- **Aim of the exercise**
Say how many lines of these entries include the word "onAsleep", and answer with the number alone.

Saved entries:
=== Begin Enclosure ===
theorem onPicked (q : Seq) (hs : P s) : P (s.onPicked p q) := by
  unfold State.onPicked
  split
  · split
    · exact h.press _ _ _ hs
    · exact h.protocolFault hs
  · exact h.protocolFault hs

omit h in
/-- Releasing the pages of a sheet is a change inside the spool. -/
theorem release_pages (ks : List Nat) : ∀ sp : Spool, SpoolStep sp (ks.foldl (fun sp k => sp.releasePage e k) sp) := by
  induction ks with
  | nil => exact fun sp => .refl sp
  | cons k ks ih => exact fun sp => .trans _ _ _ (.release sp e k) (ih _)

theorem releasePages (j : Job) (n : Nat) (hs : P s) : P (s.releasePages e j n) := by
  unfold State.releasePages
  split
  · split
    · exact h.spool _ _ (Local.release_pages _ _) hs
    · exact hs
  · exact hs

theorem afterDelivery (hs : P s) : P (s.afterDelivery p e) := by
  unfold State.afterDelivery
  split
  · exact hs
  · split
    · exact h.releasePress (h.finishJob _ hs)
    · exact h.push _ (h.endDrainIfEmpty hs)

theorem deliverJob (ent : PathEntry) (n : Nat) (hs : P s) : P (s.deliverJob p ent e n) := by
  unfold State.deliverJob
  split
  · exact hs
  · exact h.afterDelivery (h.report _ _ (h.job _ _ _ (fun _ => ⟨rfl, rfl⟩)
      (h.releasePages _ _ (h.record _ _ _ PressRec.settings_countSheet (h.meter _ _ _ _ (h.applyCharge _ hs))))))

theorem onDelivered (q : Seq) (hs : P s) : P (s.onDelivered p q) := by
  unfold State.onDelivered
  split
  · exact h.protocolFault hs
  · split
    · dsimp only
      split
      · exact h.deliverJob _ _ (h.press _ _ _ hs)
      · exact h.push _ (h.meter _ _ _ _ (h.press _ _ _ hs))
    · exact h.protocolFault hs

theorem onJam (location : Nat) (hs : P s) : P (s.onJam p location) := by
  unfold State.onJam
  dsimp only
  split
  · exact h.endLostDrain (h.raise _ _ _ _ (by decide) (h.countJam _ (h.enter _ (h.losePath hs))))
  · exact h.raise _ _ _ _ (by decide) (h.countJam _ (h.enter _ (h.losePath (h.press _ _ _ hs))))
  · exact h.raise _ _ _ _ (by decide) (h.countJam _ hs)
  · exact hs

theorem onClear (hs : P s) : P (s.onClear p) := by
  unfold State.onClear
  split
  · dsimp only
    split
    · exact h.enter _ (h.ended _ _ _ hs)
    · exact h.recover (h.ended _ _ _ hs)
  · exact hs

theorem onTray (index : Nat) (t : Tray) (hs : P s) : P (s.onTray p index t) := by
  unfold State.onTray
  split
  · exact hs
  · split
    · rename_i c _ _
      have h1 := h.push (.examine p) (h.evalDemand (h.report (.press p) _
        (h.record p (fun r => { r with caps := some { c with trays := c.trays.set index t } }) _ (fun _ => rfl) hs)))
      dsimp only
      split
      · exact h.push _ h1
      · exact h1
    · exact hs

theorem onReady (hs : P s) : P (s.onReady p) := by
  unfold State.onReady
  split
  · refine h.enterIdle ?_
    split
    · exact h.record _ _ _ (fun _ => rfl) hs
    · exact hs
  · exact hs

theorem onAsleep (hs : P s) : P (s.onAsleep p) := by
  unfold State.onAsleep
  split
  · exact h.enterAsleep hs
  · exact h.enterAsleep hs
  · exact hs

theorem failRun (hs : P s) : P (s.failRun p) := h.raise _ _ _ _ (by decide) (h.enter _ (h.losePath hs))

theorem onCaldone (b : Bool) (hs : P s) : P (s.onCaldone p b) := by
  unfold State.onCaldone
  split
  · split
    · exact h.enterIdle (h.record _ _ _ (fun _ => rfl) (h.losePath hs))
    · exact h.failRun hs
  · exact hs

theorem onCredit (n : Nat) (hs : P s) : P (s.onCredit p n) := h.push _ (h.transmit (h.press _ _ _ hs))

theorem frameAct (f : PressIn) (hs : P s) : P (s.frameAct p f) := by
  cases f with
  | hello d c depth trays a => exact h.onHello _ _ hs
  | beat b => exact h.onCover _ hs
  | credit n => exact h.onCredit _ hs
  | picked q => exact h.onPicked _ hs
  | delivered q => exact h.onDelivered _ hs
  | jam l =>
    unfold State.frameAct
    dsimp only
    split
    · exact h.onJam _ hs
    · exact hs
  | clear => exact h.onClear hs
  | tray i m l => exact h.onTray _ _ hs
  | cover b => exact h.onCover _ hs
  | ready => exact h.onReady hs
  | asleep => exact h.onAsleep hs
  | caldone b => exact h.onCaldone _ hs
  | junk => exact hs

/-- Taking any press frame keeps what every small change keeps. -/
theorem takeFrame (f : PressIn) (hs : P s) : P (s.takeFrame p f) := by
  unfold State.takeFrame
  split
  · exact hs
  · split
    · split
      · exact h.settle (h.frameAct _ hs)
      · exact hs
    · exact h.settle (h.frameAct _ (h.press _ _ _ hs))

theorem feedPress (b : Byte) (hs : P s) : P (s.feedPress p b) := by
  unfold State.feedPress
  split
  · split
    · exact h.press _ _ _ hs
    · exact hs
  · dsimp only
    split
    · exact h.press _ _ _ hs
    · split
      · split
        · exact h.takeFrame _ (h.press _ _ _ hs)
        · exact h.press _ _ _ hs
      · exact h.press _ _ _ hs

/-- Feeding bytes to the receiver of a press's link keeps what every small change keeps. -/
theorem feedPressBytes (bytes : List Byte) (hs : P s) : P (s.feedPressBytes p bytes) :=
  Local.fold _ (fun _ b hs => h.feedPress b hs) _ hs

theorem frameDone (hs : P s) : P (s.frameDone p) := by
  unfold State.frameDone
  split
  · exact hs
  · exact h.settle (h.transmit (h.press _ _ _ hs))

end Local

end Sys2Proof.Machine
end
=== End Enclosure ===
- **Solution below**
3